To examine whether the extent of brain injury on MRI was associated with cardiac arrest characteristics, we reported the median (IQR) extent of brain injury across each of the categorical arrest characteristics groups and tested each association using a Wilcoxon test. We tested the relationship between the extent of injury in each brain region and the occurrence of an unfavorable outcome using Fisher exact tests. We could not examine how a set of regions was associated with the likelihood of an unfavorable outcome in a multivariable setting due to the small sample size and high degree of collinearity between pairs of regions. To test whether the extent of diffusion restriction or T2/FLAIR injury was correlated between pairs of the 13 condensed regions, we ran pairwise Pearson, polychoric, and tetrachoric correlations (depending on the distributions of the regional brain injury variables). To determine how well the extent of brain injury on MRI predicted outcome, we ran 2 univariable logistic regressions using the extent of diffusion restriction (or T2/FLAIR injury) as the predictor and occurrence of an unfavorable outcome as the outcome. From the logistic regression, we obtained the area under the receiver operating characteristic (AUROC) curve and calculated bootstrapped 95% confidence intervals (CIs) from 2,000 replications.
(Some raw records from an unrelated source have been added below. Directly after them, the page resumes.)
/-- A command's fields are well formed. -/
def Command.formed (c : Command) : Bool :=
  let k := c.kind
  let w (i : Nat) : Nat := recField c.words i 0 32
  w 0 / 2 ^ 19 == 0 && decide (k ≤ 4) &&
    (if k = 1 then decide (2 ≤ c.length) && decide (c.length ≤ 16) else if k = 2 ∨ k = 4 then c.length == 0 else true) &&
    (if k = 2 then decide (c.dword 2 < 64) else if k = 3 then decide (c.dword 2 < 2 ^ 18) else decide (c.dword 2 < 2 ^ 57)) &&
    (if k = 1 then decide (c.dword 4 < 2 ^ 34) else c.dword 4 == 0) && c.dword 6 == 0 &&
    (List.range 8).all (fun i => w (8 + i) / 2 ^ 27 == 0 && (decide (i < c.count) || w (8 + i) == 0)) &&
    (k != 4 || (c.count == 1 && c.destTile 0 == 0)) &&
    (k != 3 || decide (c.dword 2 + c.length ≤ 262144)) && (k != 1 || decide (c.list + 4 * c.rows ≤ 262144))

/-- Is a kind 2 source tile also a destination? -/
def Command.selfCopy (c : Command) (core : Nat) : Bool :=
  c.kind == 2 && (List.range c.count).any fun i => c.destCore i == core && c.destTile i == c.dword 2

/-- The ULM bytes a command of kind 1 or 3 reads on its issuing core. -/
def Command.ulm (c : Command) : Option (Nat × Nat) :=
  if c.kind = 1 then some (c.list, 4 * c.rows) else if c.kind = 3 then some (c.dword 2, c.length) else none

/-- The first byte of an extent that user mode may not name. -/
def firstWing (e : Option (Nat × Nat)) : Option Nat :=
  e.bind fun x => if x.2 ≠ 0 ∧ 0x38000 < x.1 + x.2 then some (Nat.max x.1 0x38000) else none

def execXcopy (a : Src) : State → Result := plain (do
  let w ← readRecord a
  let s ← get
  let st := stageOf s.cur.1
  let g := s.stage st
  let c : Command :=
    { words := w, core := s.cur.1, ctx := s.cur.2, epoch := s.curThread.slot.epoch, order := g.commandOrder, started := false
      source := .waiting, tile := 0, indices := [], data := [], done := 0, format := 0#4, dests := [], suspended := none }
  let c := { c with dests := List.replicate c.count .waiting }
  require (c.formed && (c.status == 0 || s.cur.2 != 16) && !c.selfCopy s.cur.1) Cause.engineOperand 0#64
  match (if s.img.mode = .user then firstWing c.ulm else none) with
  | some off => trap Cause.wings (BitVec.ofNat 64 off)
  | none => pure ()
  match (List.range c.count).find? fun i => decide (80 ≤ rowOf (c.destCore i)) with
  | some i => trap Cause.mapAddress (BitVec.ofNat 64 (c.destCore i))
  | none => pure ()
  unitRequest
  await (decide (g.commands.length < 64) && g.halted == 0)
  set (s.setStage st { g with commands := g.commands.set g.commandOrder c, commandOrder := g.commandOrder + 1 }))

/-! ## The source of a command (12 R254) -/

def State.setCommand (s : State) (st i : Nat) (c : Command) : State :=
  s.setStage st { s.stage st with commands := (s.stage st).commands.set i c }

/-- The source of a command has failed: every destination will fault. A drained tile returns with its fault bit. -/
def State.failSource (s : State) (st i : Nat) (c : Command) (cause : BitVec 7) (d0 d1 : Nat) : State :=
  let s := if c.source = .draining ∨ c.source = .moving ∧ c.kind = 4 then
      s.setTile c.core c.tile { (s.core c.core).tile c.tile with owner := false, state := 2#2, fault := true }
    else s
  s.setCommand st i { c with source := .failed cause (BitVec.ofNat 64 d0) (BitVec.ofNat 64 d1), suspended := none }

/-- A failed DRAM access of a command (24 R345): the address, then the underlying cause. -/
def State.failDram (s : State) (st i : Nat) (c : Command) (va : Nat) (cause : BitVec 7) : State :=
  s.failSource st i c Cause.dramTransfer va cause.toNat

/-- The source of a command is read, or all written. A drained tile returns ready. -/
def State.sourceDone (s : State) (st i : Nat) (c : Command) : State :=
  let s := if c.kind = 2 ∨ c.kind = 4 then
      s.setTile c.core c.tile { (s.core c.core).tile c.tile with owner := false, state := 2#2, fault := false }
    else s
  s.setCommand st i { c with source := .ready }

/-- The virtual address of byte i of a command's DRAM side, and the bytes contiguous there. -/
def Command.at (c : Command) (i : Nat) : Nat × Nat :=
  if c.kind = 1 then
    let k := 2 ^ c.length
    ((c.va + c.indices.getD (i / k) 0 * k + i % k) % 2 ^ 57, k - i % k)
  else ((c.va + i) % 2 ^ 57, (if c.kind = 4 then c.data.length else c.length) - i)

/-- Write bytes to DRAM through a unit's TLB from byte i on; the fuel is the number of bytes. -/
def State.pushBytes (tlb : TlbId) (ctx : Nat) (at' : Nat → Nat × Nat) (bs : List Byte) : Nat → Nat → State → Nat × Moved × State
  | 0, i, s => (i, .done, s)
  | n + 1, i, s =>
    if bs.length ≤ i then (i, .done, s)
    else
      let a := at' i
      match s.look tlb ctx a.1 2#3 with
      | .hit p =>
        let k := Nat.min (Nat.min p.run a.2) (p.page - p.phys % p.page)
        match s.dramWrite unitTask p ((bs.drop i).take k) with
        | (.ok _, s) => State.pushBytes tlb ctx at' bs n (i + k) s
        | (.error c, s) => (i, .fault a.1 c, s)
      | .cause c => (i, .fault a.1 c, s)
      | .miss => (i, .miss a.1, s)
      | .busy => (i, .busy, s)

/-- The addresses of the pages that a command touches, none while they are not known: those of a row gather before its indices are
read, and those of a tile that is still to be named. -/
def State.commandPages (s : State) (c : Command) : Option (List Nat) :=
  if c.kind = 1 then
    if c.source = .waiting ∧ c.rows ≠ 0 then none
    else some (c.indices.flatMap fun i =>
      let a := (c.va + i * 2 ^ c.length) % 2 ^ 57
      [a, (a + 2 ^ c.length - 1) % 2 ^ 57])
  else if c.kind = 4 ∧ !c.started then none
  else some (pagesFrom c.va (if c.kind = 4 then ((s.core c.core).tile c.tile).size.toNat else c.total))

/-- Has a command DRAM accesses still to make? -/
def Command.movesDram (c : Command) : Bool :=
  (c.source == .moving || c.source == .waiting || c.source == .draining) && c.kind != 2 && c.kind != 3

/-- Does a command still to make DRAM accesses reach a strongly ordered page, or one whose order the copy engine does not know
(log 75)? -/
def State.commandSO (s : State) (st : Nat) (c : Command) : Bool :=
  c.movesDram && match s.commandPages c with
    | some l => l.any fun va => s.maySO (.copy st) (s.contextOfStage st) va
    | none => true

/-- The first command that waits for the order of an earlier one and has a page of unknown order: its page and permissions. -/
def State.commandAhead (s : State) (st : Nat) : Option (Nat × Perms) :=
  (s.stage st).commands.findSome? fun e =>
    if e.2.started ∧ e.2.suspended.isNone ∧ e.2.movesDram then
      (s.unknownPage (.copy st) (s.contextOfStage st) ((s.commandPages e.2).getD [])).map fun va =>
        (va, if e.2.kind = 4 then 2#3 else 4#3)
    else none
Missing data were minimal and present only in the following 3 variables: admit pH (3%), admit lactate (4%), and CPR time (13%). All statistical tests were 2-sided. A Bonferroni correction was applied to account for multiple comparisons with threshold for determining statistical significance of 0.00028. In tables, p values below 0.00028 were indicated to retain statistical significance after adjusting for multiple comparisons. All analyses were run using SAS software (version 9.4) and R software.
Data Availability
Anonymized data will be shared by request from any qualified investigator.
Results
Patient Population
Eighty-four patients were eligible and 7 were excluded (figure 3). Seventy-seven patients were analyzable (median age 2.21 years [IQR 0.44–13.07] and 66% male). Forty-three (56%) children had no preexisting medical conditions and 55 (71%) had a baseline PCPC of 1 (table 1). The most common arrest etiologies were respiratory failure (26%), drowning (17%), apparent life-threatening event, or sudden infant death syndrome (16%). Of the patients with an initial documented rhythm, pulseless electrical activity (PEA) and asystole were the most common (67%), and 36% were undocumented. Twenty-eight (36%) patients were managed with targeted temperature management to 33.0°C, 7 of whom were enrolled in a clinical trial of hypothermia after OHCA.26 Two (3%) patients were treated with extracorporeal membrane oxygenation (ECMO).
Figure 3. CONSORT (Consolidated Standards of Reporting Trials) Diagram.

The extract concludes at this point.